# [What is expected]
Exactly the lines from the one containing "decodeBytes [0x6A#8, 0x2B#8, 0x12#8]" to the final line below should be output, and no others.
Recorded data Start Marker
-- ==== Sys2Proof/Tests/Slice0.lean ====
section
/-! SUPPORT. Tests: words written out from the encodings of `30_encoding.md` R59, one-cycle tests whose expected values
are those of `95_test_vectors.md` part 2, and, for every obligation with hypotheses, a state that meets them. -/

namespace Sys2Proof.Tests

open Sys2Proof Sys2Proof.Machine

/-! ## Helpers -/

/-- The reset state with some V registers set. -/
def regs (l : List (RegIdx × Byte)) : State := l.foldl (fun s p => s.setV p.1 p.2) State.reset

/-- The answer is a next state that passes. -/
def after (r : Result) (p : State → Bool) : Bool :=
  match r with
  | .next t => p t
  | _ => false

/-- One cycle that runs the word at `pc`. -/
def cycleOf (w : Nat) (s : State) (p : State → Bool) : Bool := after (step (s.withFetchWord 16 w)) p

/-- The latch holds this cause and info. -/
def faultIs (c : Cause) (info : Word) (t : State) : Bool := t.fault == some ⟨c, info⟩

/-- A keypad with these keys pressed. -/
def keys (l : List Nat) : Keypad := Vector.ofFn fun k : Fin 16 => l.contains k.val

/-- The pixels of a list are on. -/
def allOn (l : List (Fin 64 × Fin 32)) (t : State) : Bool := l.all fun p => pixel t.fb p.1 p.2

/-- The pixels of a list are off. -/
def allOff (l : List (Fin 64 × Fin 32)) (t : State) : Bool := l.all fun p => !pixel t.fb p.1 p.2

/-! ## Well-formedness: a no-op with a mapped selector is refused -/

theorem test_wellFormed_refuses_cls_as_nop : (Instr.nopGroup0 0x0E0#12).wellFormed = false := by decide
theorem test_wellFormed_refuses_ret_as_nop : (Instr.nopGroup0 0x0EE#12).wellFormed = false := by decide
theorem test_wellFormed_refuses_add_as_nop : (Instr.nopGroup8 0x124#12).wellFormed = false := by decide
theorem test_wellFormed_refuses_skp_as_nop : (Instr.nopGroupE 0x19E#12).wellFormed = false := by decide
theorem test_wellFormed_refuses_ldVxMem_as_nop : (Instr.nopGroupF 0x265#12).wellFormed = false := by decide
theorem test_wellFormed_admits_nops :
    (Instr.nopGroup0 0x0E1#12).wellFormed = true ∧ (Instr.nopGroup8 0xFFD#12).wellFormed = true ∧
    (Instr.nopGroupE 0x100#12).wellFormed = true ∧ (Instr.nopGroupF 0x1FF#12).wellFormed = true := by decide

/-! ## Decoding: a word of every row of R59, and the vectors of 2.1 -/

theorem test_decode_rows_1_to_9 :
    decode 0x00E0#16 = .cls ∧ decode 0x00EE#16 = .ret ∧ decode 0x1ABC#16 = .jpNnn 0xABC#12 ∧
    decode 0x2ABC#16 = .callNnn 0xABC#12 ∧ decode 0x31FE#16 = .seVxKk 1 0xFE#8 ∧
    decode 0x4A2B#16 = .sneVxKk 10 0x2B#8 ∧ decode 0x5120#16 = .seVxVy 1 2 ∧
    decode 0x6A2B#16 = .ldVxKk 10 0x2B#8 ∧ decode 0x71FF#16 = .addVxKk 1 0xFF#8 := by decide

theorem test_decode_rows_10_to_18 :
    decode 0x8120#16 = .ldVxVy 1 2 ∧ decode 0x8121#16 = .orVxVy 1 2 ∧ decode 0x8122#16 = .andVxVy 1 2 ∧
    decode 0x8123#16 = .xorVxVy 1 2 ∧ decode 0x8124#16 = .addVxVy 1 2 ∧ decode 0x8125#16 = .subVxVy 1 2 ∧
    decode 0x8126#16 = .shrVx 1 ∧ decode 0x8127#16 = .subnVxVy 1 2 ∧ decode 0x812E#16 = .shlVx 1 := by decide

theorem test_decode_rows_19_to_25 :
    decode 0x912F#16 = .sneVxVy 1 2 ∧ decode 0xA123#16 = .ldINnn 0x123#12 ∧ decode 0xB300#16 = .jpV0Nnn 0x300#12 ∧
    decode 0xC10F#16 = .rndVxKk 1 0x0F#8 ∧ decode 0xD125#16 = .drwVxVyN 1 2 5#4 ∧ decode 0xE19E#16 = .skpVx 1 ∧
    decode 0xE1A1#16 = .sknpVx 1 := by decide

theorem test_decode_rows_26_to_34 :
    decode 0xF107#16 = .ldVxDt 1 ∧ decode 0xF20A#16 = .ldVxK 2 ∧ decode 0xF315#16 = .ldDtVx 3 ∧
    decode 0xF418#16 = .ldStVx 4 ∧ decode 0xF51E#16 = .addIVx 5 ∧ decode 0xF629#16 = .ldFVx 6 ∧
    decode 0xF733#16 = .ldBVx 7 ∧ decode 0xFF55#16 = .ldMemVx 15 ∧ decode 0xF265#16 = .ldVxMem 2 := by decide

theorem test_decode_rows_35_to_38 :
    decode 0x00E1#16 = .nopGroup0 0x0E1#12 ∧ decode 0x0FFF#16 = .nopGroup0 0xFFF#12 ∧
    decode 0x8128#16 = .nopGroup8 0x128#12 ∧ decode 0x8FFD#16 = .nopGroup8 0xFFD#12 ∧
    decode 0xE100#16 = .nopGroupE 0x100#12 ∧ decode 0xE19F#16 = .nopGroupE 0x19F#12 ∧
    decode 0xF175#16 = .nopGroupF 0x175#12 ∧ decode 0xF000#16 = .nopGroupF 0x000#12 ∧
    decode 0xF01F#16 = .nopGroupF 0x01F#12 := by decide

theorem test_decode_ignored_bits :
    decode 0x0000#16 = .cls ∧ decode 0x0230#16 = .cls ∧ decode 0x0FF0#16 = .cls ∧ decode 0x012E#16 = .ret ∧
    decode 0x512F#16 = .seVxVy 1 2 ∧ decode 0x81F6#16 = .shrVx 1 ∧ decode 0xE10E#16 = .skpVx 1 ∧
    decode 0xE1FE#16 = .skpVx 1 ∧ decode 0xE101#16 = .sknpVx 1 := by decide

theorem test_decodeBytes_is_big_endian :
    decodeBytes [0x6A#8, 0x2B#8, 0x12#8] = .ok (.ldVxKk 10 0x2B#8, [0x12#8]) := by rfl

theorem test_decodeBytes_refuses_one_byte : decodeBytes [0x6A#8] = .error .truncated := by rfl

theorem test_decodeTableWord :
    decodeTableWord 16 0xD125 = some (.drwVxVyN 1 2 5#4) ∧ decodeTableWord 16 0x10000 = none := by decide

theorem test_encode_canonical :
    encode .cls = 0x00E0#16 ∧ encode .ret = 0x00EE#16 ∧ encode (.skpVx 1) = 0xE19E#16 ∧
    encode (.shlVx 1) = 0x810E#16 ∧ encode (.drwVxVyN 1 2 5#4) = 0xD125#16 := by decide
Recorded data End Marker
# [Written solution]
    decodeBytes [0x6A#8, 0x2B#8, 0x12#8] = .ok (.ldVxKk 10 0x2B#8, [0x12#8]) := by rfl

theorem test_decodeBytes_refuses_one_byte : decodeBytes [0x6A#8] = .error .truncated := by rfl

theorem test_decodeTableWord :
    decodeTableWord 16 0xD125 = some (.drwVxVyN 1 2 5#4) ∧ decodeTableWord 16 0x10000 = none := by decide

theorem test_encode_canonical :
    encode .cls = 0x00E0#16 ∧ encode .ret = 0x00EE#16 ∧ encode (.skpVx 1) = 0xE19E#16 ∧
    encode (.shlVx 1) = 0x810E#16 ∧ encode (.drwVxVyN 1 2 5#4) = 0xD125#16 := by decide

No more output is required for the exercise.